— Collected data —
= Beginning of Section =

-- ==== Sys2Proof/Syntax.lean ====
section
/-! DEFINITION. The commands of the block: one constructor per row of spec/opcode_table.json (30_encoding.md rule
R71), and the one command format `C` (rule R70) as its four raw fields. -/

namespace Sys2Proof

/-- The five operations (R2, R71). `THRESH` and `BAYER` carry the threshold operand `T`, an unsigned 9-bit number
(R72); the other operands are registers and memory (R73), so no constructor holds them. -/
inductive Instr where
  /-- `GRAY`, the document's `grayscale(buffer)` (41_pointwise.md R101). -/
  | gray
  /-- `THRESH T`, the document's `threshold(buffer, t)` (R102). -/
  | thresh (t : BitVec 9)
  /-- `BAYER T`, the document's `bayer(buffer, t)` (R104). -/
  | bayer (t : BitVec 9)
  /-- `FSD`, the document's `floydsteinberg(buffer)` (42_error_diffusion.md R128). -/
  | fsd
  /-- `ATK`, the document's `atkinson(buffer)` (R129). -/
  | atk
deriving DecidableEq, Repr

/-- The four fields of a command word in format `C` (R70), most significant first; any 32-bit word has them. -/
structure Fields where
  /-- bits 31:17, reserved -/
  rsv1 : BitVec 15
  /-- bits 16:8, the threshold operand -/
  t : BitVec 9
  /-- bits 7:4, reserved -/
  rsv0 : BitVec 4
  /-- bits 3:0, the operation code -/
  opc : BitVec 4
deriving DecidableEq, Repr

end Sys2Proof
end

= End of Section =
= Beginning of Section =

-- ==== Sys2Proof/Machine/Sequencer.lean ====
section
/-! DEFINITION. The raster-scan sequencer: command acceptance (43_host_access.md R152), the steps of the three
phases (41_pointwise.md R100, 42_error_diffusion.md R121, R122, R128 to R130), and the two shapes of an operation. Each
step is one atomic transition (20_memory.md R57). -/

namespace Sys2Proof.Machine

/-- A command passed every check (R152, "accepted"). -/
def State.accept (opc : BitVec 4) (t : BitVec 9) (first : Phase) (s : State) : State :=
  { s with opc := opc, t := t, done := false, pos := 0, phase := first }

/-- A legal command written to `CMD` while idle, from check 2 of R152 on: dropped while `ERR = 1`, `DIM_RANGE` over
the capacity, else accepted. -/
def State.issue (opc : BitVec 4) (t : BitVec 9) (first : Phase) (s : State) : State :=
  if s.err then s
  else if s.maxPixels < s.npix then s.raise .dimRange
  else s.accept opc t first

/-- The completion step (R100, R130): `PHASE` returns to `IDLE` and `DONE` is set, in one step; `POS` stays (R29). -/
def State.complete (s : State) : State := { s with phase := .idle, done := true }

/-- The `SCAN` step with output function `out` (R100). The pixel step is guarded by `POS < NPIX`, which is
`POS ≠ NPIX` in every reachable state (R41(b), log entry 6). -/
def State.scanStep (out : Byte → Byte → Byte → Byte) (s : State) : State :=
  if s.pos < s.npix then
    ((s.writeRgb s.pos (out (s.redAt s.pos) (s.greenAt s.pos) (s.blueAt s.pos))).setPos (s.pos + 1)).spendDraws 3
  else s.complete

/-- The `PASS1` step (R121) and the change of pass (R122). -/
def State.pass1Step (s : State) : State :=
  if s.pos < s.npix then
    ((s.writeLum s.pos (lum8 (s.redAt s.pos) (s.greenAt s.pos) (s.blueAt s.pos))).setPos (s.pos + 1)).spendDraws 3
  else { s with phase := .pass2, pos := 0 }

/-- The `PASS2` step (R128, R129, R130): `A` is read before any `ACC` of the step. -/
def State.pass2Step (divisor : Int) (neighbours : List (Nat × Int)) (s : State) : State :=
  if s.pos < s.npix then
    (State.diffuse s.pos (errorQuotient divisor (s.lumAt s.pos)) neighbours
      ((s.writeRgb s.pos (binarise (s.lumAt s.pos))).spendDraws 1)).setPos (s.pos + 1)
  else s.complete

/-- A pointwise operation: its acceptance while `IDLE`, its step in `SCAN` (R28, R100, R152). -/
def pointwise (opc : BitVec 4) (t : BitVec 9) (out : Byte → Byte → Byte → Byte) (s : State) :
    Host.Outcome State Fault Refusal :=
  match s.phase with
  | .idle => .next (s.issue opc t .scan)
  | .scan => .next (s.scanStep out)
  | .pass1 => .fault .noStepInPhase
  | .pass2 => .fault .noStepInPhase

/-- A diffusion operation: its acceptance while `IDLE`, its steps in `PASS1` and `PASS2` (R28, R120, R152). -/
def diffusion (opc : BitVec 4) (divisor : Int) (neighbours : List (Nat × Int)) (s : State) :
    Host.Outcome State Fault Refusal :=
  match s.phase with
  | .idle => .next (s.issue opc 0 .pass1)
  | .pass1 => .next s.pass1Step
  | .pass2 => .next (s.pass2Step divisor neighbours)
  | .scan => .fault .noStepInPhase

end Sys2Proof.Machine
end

= End of Section =
= Beginning of Section =

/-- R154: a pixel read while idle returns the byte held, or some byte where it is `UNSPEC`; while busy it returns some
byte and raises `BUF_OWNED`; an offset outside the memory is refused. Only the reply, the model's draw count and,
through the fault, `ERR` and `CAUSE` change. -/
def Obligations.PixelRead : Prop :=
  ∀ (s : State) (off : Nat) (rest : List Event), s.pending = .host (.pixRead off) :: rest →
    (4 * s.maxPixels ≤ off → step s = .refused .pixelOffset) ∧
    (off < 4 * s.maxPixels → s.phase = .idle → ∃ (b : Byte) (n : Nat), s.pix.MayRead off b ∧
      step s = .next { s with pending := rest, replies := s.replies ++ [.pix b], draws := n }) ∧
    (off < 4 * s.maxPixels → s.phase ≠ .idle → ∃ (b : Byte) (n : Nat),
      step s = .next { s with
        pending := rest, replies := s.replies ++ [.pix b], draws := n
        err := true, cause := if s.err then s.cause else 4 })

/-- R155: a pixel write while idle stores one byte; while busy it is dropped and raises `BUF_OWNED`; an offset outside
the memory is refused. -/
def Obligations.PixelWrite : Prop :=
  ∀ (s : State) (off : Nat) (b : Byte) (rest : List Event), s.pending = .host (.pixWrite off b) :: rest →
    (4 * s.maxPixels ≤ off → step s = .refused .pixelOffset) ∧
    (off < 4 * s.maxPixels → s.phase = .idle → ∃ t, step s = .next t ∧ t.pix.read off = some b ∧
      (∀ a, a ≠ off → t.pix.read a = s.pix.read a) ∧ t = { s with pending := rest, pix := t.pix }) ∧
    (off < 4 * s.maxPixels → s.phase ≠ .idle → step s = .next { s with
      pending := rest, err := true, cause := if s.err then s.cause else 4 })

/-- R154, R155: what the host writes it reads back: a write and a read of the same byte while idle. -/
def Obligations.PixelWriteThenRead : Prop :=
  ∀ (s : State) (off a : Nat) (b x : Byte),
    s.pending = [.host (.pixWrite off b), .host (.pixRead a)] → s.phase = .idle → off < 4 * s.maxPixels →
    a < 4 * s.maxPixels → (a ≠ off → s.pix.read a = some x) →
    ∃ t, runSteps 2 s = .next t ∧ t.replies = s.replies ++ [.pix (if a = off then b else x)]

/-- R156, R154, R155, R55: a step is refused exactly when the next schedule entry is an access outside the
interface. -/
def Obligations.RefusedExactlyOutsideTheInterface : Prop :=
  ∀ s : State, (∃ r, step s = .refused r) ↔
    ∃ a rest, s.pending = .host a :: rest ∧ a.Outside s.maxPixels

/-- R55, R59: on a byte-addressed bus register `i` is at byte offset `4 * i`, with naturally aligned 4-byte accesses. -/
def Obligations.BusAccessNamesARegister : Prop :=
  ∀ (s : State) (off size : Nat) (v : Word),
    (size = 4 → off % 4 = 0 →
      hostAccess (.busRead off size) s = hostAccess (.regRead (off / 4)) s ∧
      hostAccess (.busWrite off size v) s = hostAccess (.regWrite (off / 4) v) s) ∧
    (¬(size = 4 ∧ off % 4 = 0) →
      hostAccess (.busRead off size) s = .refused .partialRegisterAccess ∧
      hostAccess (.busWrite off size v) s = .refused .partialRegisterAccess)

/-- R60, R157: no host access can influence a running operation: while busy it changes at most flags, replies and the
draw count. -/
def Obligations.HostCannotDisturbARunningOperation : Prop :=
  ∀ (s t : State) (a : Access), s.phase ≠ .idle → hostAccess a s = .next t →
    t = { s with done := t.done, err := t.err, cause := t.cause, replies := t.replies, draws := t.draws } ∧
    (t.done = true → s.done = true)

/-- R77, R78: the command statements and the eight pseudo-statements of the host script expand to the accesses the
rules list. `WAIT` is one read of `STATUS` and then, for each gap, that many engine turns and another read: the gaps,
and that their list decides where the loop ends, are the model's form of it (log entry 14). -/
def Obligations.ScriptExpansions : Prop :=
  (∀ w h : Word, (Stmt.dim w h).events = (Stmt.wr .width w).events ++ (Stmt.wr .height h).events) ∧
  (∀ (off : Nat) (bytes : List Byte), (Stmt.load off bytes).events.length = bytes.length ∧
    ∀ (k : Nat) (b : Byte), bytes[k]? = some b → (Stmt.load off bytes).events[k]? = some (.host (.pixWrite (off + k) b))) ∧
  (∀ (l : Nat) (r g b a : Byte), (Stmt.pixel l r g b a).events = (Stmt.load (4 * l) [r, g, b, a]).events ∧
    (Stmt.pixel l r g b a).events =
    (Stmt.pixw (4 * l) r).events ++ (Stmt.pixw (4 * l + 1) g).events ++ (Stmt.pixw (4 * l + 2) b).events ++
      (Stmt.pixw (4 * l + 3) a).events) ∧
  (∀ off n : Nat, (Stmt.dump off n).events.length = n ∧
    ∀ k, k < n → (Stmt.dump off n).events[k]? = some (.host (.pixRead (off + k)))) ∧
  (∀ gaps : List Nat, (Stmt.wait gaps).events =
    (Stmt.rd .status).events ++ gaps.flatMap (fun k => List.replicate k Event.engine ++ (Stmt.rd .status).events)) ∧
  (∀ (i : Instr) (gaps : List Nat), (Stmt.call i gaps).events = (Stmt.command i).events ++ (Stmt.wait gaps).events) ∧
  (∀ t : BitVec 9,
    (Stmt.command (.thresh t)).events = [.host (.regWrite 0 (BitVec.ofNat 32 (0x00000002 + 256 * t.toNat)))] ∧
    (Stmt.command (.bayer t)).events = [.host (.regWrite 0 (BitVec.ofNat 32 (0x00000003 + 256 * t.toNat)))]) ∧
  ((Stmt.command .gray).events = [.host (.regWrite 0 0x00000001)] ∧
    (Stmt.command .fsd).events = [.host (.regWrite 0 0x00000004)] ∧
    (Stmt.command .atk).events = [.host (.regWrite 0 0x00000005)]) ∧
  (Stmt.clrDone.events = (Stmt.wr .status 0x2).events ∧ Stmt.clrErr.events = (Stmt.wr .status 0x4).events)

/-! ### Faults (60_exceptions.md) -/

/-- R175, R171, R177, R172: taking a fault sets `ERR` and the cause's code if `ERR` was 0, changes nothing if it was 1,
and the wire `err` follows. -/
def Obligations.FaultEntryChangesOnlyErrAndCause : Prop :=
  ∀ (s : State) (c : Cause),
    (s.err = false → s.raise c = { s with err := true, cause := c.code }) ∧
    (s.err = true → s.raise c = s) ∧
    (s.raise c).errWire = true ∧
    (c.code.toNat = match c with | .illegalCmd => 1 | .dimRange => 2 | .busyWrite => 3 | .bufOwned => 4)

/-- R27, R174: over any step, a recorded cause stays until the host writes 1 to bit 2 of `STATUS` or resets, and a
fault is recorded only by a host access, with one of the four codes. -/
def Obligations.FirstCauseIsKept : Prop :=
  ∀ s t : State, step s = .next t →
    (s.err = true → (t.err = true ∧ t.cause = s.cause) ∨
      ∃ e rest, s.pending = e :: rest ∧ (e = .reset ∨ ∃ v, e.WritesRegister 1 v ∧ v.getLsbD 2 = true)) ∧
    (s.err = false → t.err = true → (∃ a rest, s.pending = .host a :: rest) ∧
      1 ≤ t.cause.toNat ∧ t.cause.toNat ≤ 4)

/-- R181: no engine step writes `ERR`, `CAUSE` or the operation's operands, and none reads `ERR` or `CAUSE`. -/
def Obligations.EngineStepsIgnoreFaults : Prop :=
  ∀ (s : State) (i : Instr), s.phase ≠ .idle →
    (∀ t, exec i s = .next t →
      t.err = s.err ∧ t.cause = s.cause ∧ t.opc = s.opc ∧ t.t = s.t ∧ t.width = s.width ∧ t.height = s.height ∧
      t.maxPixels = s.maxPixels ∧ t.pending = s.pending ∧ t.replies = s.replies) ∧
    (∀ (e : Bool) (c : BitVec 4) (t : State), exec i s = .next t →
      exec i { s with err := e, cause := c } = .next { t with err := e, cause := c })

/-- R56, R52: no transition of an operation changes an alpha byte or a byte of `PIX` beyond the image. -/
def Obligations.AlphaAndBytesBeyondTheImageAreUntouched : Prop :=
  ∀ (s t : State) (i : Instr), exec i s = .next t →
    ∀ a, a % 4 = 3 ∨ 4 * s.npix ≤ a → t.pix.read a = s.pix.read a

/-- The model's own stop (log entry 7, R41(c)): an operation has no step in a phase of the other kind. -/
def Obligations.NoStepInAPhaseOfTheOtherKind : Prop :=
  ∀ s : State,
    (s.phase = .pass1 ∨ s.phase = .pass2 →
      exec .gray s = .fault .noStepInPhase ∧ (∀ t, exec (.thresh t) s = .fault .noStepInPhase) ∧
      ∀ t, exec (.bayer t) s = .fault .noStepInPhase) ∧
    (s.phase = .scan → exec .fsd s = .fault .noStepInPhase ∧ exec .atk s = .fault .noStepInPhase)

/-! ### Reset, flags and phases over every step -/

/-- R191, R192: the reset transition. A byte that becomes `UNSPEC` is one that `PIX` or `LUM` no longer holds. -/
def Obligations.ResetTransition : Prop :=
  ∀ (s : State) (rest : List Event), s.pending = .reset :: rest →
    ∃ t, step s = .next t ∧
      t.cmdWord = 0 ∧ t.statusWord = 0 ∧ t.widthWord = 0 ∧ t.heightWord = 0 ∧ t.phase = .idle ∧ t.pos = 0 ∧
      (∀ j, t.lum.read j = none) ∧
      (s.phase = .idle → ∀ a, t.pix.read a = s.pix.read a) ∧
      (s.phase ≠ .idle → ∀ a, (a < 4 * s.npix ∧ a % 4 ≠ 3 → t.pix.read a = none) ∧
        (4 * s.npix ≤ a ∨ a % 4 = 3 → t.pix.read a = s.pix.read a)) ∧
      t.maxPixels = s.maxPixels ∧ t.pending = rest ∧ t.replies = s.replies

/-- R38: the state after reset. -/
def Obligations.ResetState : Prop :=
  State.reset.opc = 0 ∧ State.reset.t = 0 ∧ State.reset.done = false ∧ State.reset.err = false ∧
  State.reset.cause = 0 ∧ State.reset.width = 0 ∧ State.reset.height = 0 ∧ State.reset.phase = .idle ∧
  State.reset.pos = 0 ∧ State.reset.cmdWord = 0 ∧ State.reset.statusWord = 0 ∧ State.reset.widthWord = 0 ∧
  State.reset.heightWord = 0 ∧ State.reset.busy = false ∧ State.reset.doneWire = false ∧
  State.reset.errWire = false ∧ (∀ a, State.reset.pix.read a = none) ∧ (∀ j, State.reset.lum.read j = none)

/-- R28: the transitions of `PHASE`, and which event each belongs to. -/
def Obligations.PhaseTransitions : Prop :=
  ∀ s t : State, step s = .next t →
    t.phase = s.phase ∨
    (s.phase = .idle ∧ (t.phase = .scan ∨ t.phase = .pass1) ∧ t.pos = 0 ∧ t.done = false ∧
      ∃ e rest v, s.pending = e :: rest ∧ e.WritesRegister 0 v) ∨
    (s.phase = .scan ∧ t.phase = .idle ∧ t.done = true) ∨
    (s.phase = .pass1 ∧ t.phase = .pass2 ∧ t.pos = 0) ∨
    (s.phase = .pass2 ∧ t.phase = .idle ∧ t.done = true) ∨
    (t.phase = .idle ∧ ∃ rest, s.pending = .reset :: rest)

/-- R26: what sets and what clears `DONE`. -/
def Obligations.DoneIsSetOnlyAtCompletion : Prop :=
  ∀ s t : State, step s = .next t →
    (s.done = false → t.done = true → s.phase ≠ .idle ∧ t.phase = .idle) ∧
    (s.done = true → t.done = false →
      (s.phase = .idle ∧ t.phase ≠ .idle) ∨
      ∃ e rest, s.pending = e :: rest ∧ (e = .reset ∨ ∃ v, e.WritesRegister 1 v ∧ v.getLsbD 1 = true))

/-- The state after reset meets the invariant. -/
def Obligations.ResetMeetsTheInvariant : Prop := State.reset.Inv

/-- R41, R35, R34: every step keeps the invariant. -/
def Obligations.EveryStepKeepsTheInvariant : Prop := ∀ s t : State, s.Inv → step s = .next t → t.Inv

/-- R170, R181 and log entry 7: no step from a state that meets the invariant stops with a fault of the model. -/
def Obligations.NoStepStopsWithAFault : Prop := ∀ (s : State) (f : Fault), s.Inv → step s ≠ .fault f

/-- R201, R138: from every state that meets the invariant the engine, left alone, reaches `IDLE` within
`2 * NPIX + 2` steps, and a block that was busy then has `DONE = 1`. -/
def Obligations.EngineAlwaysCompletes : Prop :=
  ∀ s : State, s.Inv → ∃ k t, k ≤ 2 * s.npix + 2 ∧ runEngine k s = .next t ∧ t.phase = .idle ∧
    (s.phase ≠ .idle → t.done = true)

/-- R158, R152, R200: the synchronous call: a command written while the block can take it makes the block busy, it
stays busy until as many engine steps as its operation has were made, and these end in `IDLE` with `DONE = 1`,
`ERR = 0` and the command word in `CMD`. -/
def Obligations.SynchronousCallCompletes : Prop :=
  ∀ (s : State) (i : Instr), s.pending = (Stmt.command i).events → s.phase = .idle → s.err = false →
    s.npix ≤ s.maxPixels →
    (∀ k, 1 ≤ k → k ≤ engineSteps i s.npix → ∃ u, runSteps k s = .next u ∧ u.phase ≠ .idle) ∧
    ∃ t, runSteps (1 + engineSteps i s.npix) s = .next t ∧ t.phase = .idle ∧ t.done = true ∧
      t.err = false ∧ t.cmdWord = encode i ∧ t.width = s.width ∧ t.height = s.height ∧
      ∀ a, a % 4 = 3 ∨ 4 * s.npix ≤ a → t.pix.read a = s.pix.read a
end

= End of Section =

Retype only the lines above between the line with "-- ==== Sys2Proof/Syntax.lean" and the line with "inductive Instr where", counting those two lines as well, and keep every character as it is.

-- ==== Sys2Proof/Syntax.lean ====
section
/-! DEFINITION. The commands of the block: one constructor per row of spec/opcode_table.json (30_encoding.md rule
R71), and the one command format `C` (rule R70) as its four raw fields. -/

namespace Sys2Proof

/-- The five operations (R2, R71). `THRESH` and `BAYER` carry the threshold operand `T`, an unsigned 9-bit number
(R72); the other operands are registers and memory (R73), so no constructor holds them. -/
inductive Instr where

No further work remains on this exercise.